-- ==== Sys2Proof/Laws/State.lean ====
section
/-! SUPPORT. What each update of the state leaves and writes, field by field, and the shape of a meaning: proofs cite these and
unfold no record. -/
namespace Sys2Proof.Machine

/-! ### updDevmode -/

@[simp] theorem Dev.updDevmode_devmode (d : Dev) (f : DevMode → DevMode) : (d.updDevmode f).devmode = f d.devmode := rfl
@[simp] theorem Dev.updDevmode_host (d : Dev) (f : DevMode → DevMode) : (d.updDevmode f).host = d.host := rfl
@[simp] theorem Dev.updDevmode_air (d : Dev) (f : DevMode → DevMode) : (d.updDevmode f).air = d.air := rfl
@[simp] theorem Dev.updDevmode_cores (d : Dev) (f : DevMode → DevMode) : (d.updDevmode f).cores = d.cores := rfl
@[simp] theorem Dev.updDevmode_pel (d : Dev) (f : DevMode → DevMode) : (d.updDevmode f).pel = d.pel := rfl
@[simp] theorem Dev.updDevmode_eng (d : Dev) (f : DevMode → DevMode) : (d.updDevmode f).eng = d.eng := rfl
@[simp] theorem Dev.updDevmode_fe (d : Dev) (f : DevMode → DevMode) : (d.updDevmode f).fe = d.fe := rfl
@[simp] theorem Dev.updDevmode_fab (d : Dev) (f : DevMode → DevMode) : (d.updDevmode f).fab = d.fab := rfl
@[simp] theorem Dev.updDevmode_mov (d : Dev) (f : DevMode → DevMode) : (d.updDevmode f).mov = d.mov := rfl
@[simp] theorem Dev.updDevmode_mem (d : Dev) (f : DevMode → DevMode) : (d.updDevmode f).mem = d.mem := rfl
@[simp] theorem Dev.updDevmode_spk (d : Dev) (f : DevMode → DevMode) : (d.updDevmode f).spk = d.spk := rfl
@[simp] theorem Dev.updDevmode_mac (d : Dev) (f : DevMode → DevMode) : (d.updDevmode f).mac = d.mac := rfl
@[simp] theorem Dev.updDevmode_cop (d : Dev) (f : DevMode → DevMode) : (d.updDevmode f).cop = d.cop := rfl
@[simp] theorem Dev.updDevmode_time (d : Dev) (f : DevMode → DevMode) : (d.updDevmode f).time = d.time := rfl
@[simp] theorem Dev.updDevmode_truing (d : Dev) (f : DevMode → DevMode) : (d.updDevmode f).truing = d.truing := rfl
@[simp] theorem Dev.updDevmode_tnd (d : Dev) (f : DevMode → DevMode) : (d.updDevmode f).tnd = d.tnd := rfl
@[simp] theorem Dev.updDevmode_mgmt (d : Dev) (f : DevMode → DevMode) : (d.updDevmode f).mgmt = d.mgmt := rfl
@[simp] theorem Dev.updDevmode_power (d : Dev) (f : DevMode → DevMode) : (d.updDevmode f).power = d.power := rfl
@[simp] theorem Dev.updDevmode_startup (d : Dev) (f : DevMode → DevMode) : (d.updDevmode f).startup = d.startup := rfl
@[simp] theorem Dev.updDevmode_pkg (d : Dev) (f : DevMode → DevMode) : (d.updDevmode f).pkg = d.pkg := rfl
@[simp] theorem Dev.updDevmode_cyc (d : Dev) (f : DevMode → DevMode) : (d.updDevmode f).cyc = d.cyc := rfl
@[simp] theorem Dev.updDevmode_free (d : Dev) (f : DevMode → DevMode) : (d.updDevmode f).free = d.free := rfl
theorem Dev.updDevmode_comp (d : Dev) (f g : DevMode → DevMode) : (d.updDevmode f).updDevmode g = d.updDevmode fun x => g (f x) := rfl

/-! ### updHost -/

@[simp] theorem Dev.updHost_devmode (d : Dev) (f : HostIf → HostIf) : (d.updHost f).devmode = d.devmode := rfl
@[simp] theorem Dev.updHost_host (d : Dev) (f : HostIf → HostIf) : (d.updHost f).host = f d.host := rfl
@[simp] theorem Dev.updHost_air (d : Dev) (f : HostIf → HostIf) : (d.updHost f).air = d.air := rfl
@[simp] theorem Dev.updHost_cores (d : Dev) (f : HostIf → HostIf) : (d.updHost f).cores = d.cores := rfl
@[simp] theorem Dev.updHost_pel (d : Dev) (f : HostIf → HostIf) : (d.updHost f).pel = d.pel := rfl
@[simp] theorem Dev.updHost_eng (d : Dev) (f : HostIf → HostIf) : (d.updHost f).eng = d.eng := rfl
@[simp] theorem Dev.updHost_fe (d : Dev) (f : HostIf → HostIf) : (d.updHost f).fe = d.fe := rfl
@[simp] theorem Dev.updHost_fab (d : Dev) (f : HostIf → HostIf) : (d.updHost f).fab = d.fab := rfl
@[simp] theorem Dev.updHost_mov (d : Dev) (f : HostIf → HostIf) : (d.updHost f).mov = d.mov := rfl
@[simp] theorem Dev.updHost_mem (d : Dev) (f : HostIf → HostIf) : (d.updHost f).mem = d.mem := rfl
@[simp] theorem Dev.updHost_spk (d : Dev) (f : HostIf → HostIf) : (d.updHost f).spk = d.spk := rfl
@[simp] theorem Dev.updHost_mac (d : Dev) (f : HostIf → HostIf) : (d.updHost f).mac = d.mac := rfl
@[simp] theorem Dev.updHost_cop (d : Dev) (f : HostIf → HostIf) : (d.updHost f).cop = d.cop := rfl
@[simp] theorem Dev.updHost_time (d : Dev) (f : HostIf → HostIf) : (d.updHost f).time = d.time := rfl
@[simp] theorem Dev.updHost_truing (d : Dev) (f : HostIf → HostIf) : (d.updHost f).truing = d.truing := rfl
@[simp] theorem Dev.updHost_tnd (d : Dev) (f : HostIf → HostIf) : (d.updHost f).tnd = d.tnd := rfl
@[simp] theorem Dev.updHost_mgmt (d : Dev) (f : HostIf → HostIf) : (d.updHost f).mgmt = d.mgmt := rfl
@[simp] theorem Dev.updHost_power (d : Dev) (f : HostIf → HostIf) : (d.updHost f).power = d.power := rfl
@[simp] theorem Dev.updHost_startup (d : Dev) (f : HostIf → HostIf) : (d.updHost f).startup = d.startup := rfl
@[simp] theorem Dev.updHost_pkg (d : Dev) (f : HostIf → HostIf) : (d.updHost f).pkg = d.pkg := rfl
@[simp] theorem Dev.updHost_cyc (d : Dev) (f : HostIf → HostIf) : (d.updHost f).cyc = d.cyc := rfl
@[simp] theorem Dev.updHost_free (d : Dev) (f : HostIf → HostIf) : (d.updHost f).free = d.free := rfl
theorem Dev.updHost_comp (d : Dev) (f g : HostIf → HostIf) : (d.updHost f).updHost g = d.updHost fun x => g (f x) := rfl

/-! ### updAir -/

@[simp] theorem Dev.updAir_devmode (d : Dev) (f : Air → Air) : (d.updAir f).devmode = d.devmode := rfl
@[simp] theorem Dev.updAir_host (d : Dev) (f : Air → Air) : (d.updAir f).host = d.host := rfl
@[simp] theorem Dev.updAir_air (d : Dev) (f : Air → Air) : (d.updAir f).air = f d.air := rfl
@[simp] theorem Dev.updAir_cores (d : Dev) (f : Air → Air) : (d.updAir f).cores = d.cores := rfl
@[simp] theorem Dev.updAir_pel (d : Dev) (f : Air → Air) : (d.updAir f).pel = d.pel := rfl
@[simp] theorem Dev.updAir_eng (d : Dev) (f : Air → Air) : (d.updAir f).eng = d.eng := rfl
@[simp] theorem Dev.updAir_fe (d : Dev) (f : Air → Air) : (d.updAir f).fe = d.fe := rfl
@[simp] theorem Dev.updAir_fab (d : Dev) (f : Air → Air) : (d.updAir f).fab = d.fab := rfl
@[simp] theorem Dev.updAir_mov (d : Dev) (f : Air → Air) : (d.updAir f).mov = d.mov := rfl
@[simp] theorem Dev.updAir_mem (d : Dev) (f : Air → Air) : (d.updAir f).mem = d.mem := rfl
@[simp] theorem Dev.updAir_spk (d : Dev) (f : Air → Air) : (d.updAir f).spk = d.spk := rfl
@[simp] theorem Dev.updAir_mac (d : Dev) (f : Air → Air) : (d.updAir f).mac = d.mac := rfl
@[simp] theorem Dev.updAir_cop (d : Dev) (f : Air → Air) : (d.updAir f).cop = d.cop := rfl
@[simp] theorem Dev.updAir_time (d : Dev) (f : Air → Air) : (d.updAir f).time = d.time := rfl
@[simp] theorem Dev.updAir_truing (d : Dev) (f : Air → Air) : (d.updAir f).truing = d.truing := rfl
@[simp] theorem Dev.updAir_tnd (d : Dev) (f : Air → Air) : (d.updAir f).tnd = d.tnd := rfl
@[simp] theorem Dev.updAir_mgmt (d : Dev) (f : Air → Air) : (d.updAir f).mgmt = d.mgmt := rfl
@[simp] theorem Dev.updAir_power (d : Dev) (f : Air → Air) : (d.updAir f).power = d.power := rfl
@[simp] theorem Dev.updAir_startup (d : Dev) (f : Air → Air) : (d.updAir f).startup = d.startup := rfl
@[simp] theorem Dev.updAir_pkg (d : Dev) (f : Air → Air) : (d.updAir f).pkg = d.pkg := rfl
@[simp] theorem Dev.updAir_cyc (d : Dev) (f : Air → Air) : (d.updAir f).cyc = d.cyc := rfl
@[simp] theorem Dev.updAir_free (d : Dev) (f : Air → Air) : (d.updAir f).free = d.free := rfl
theorem Dev.updAir_comp (d : Dev) (f g : Air → Air) : (d.updAir f).updAir g = d.updAir fun x => g (f x) := rfl

/-! ### updCores -/

@[simp] theorem Dev.updCores_devmode (d : Dev) (f : Cores → Cores) : (d.updCores f).devmode = d.devmode := rfl
@[simp] theorem Dev.updCores_host (d : Dev) (f : Cores → Cores) : (d.updCores f).host = d.host := rfl
@[simp] theorem Dev.updCores_air (d : Dev) (f : Cores → Cores) : (d.updCores f).air = d.air := rfl
@[simp] theorem Dev.updCores_cores (d : Dev) (f : Cores → Cores) : (d.updCores f).cores = f d.cores := rfl
@[simp] theorem Dev.updCores_pel (d : Dev) (f : Cores → Cores) : (d.updCores f).pel = d.pel := rfl
@[simp] theorem Dev.updCores_eng (d : Dev) (f : Cores → Cores) : (d.updCores f).eng = d.eng := rfl
@[simp] theorem Dev.updCores_fe (d : Dev) (f : Cores → Cores) : (d.updCores f).fe = d.fe := rfl
@[simp] theorem Dev.updCores_fab (d : Dev) (f : Cores → Cores) : (d.updCores f).fab = d.fab := rfl
@[simp] theorem Dev.updCores_mov (d : Dev) (f : Cores → Cores) : (d.updCores f).mov = d.mov := rfl
@[simp] theorem Dev.updCores_mem (d : Dev) (f : Cores → Cores) : (d.updCores f).mem = d.mem := rfl
@[simp] theorem Dev.updCores_spk (d : Dev) (f : Cores → Cores) : (d.updCores f).spk = d.spk := rfl
@[simp] theorem Dev.updCores_mac (d : Dev) (f : Cores → Cores) : (d.updCores f).mac = d.mac := rfl
@[simp] theorem Dev.updCores_cop (d : Dev) (f : Cores → Cores) : (d.updCores f).cop = d.cop := rfl
@[simp] theorem Dev.updCores_time (d : Dev) (f : Cores → Cores) : (d.updCores f).time = d.time := rfl
@[simp] theorem Dev.updCores_truing (d : Dev) (f : Cores → Cores) : (d.updCores f).truing = d.truing := rfl
@[simp] theorem Dev.updCores_tnd (d : Dev) (f : Cores → Cores) : (d.updCores f).tnd = d.tnd := rfl
@[simp] theorem Dev.updCores_mgmt (d : Dev) (f : Cores → Cores) : (d.updCores f).mgmt = d.mgmt := rfl
@[simp] theorem Dev.updCores_power (d : Dev) (f : Cores → Cores) : (d.updCores f).power = d.power := rfl
@[simp] theorem Dev.updCores_startup (d : Dev) (f : Cores → Cores) : (d.updCores f).startup = d.startup := rfl
@[simp] theorem Dev.updCores_pkg (d : Dev) (f : Cores → Cores) : (d.updCores f).pkg = d.pkg := rfl
@[simp] theorem Dev.updCores_cyc (d : Dev) (f : Cores → Cores) : (d.updCores f).cyc = d.cyc := rfl
@[simp] theorem Dev.updCores_free (d : Dev) (f : Cores → Cores) : (d.updCores f).free = d.free := rfl
theorem Dev.updCores_comp (d : Dev) (f g : Cores → Cores) : (d.updCores f).updCores g = d.updCores fun x => g (f x) := rfl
━━━━━━
In the listing above, find the line containing "(d.updDevmode f).time = d.time := rfl" and the line containing "(d.updDevmode f).cyc = d.cyc := rfl", then repeat those two lines and everything between them exactly.

@[simp] theorem Dev.updDevmode_time (d : Dev) (f : DevMode → DevMode) : (d.updDevmode f).time = d.time := rfl
@[simp] theorem Dev.updDevmode_truing (d : Dev) (f : DevMode → DevMode) : (d.updDevmode f).truing = d.truing := rfl
@[simp] theorem Dev.updDevmode_tnd (d : Dev) (f : DevMode → DevMode) : (d.updDevmode f).tnd = d.tnd := rfl
@[simp] theorem Dev.updDevmode_mgmt (d : Dev) (f : DevMode → DevMode) : (d.updDevmode f).mgmt = d.mgmt := rfl
@[simp] theorem Dev.updDevmode_power (d : Dev) (f : DevMode → DevMode) : (d.updDevmode f).power = d.power := rfl
@[simp] theorem Dev.updDevmode_startup (d : Dev) (f : DevMode → DevMode) : (d.updDevmode f).startup = d.startup := rfl
@[simp] theorem Dev.updDevmode_pkg (d : Dev) (f : DevMode → DevMode) : (d.updDevmode f).pkg = d.pkg := rfl
@[simp] theorem Dev.updDevmode_cyc (d : Dev) (f : DevMode → DevMode) : (d.updDevmode f).cyc = d.cyc := rfl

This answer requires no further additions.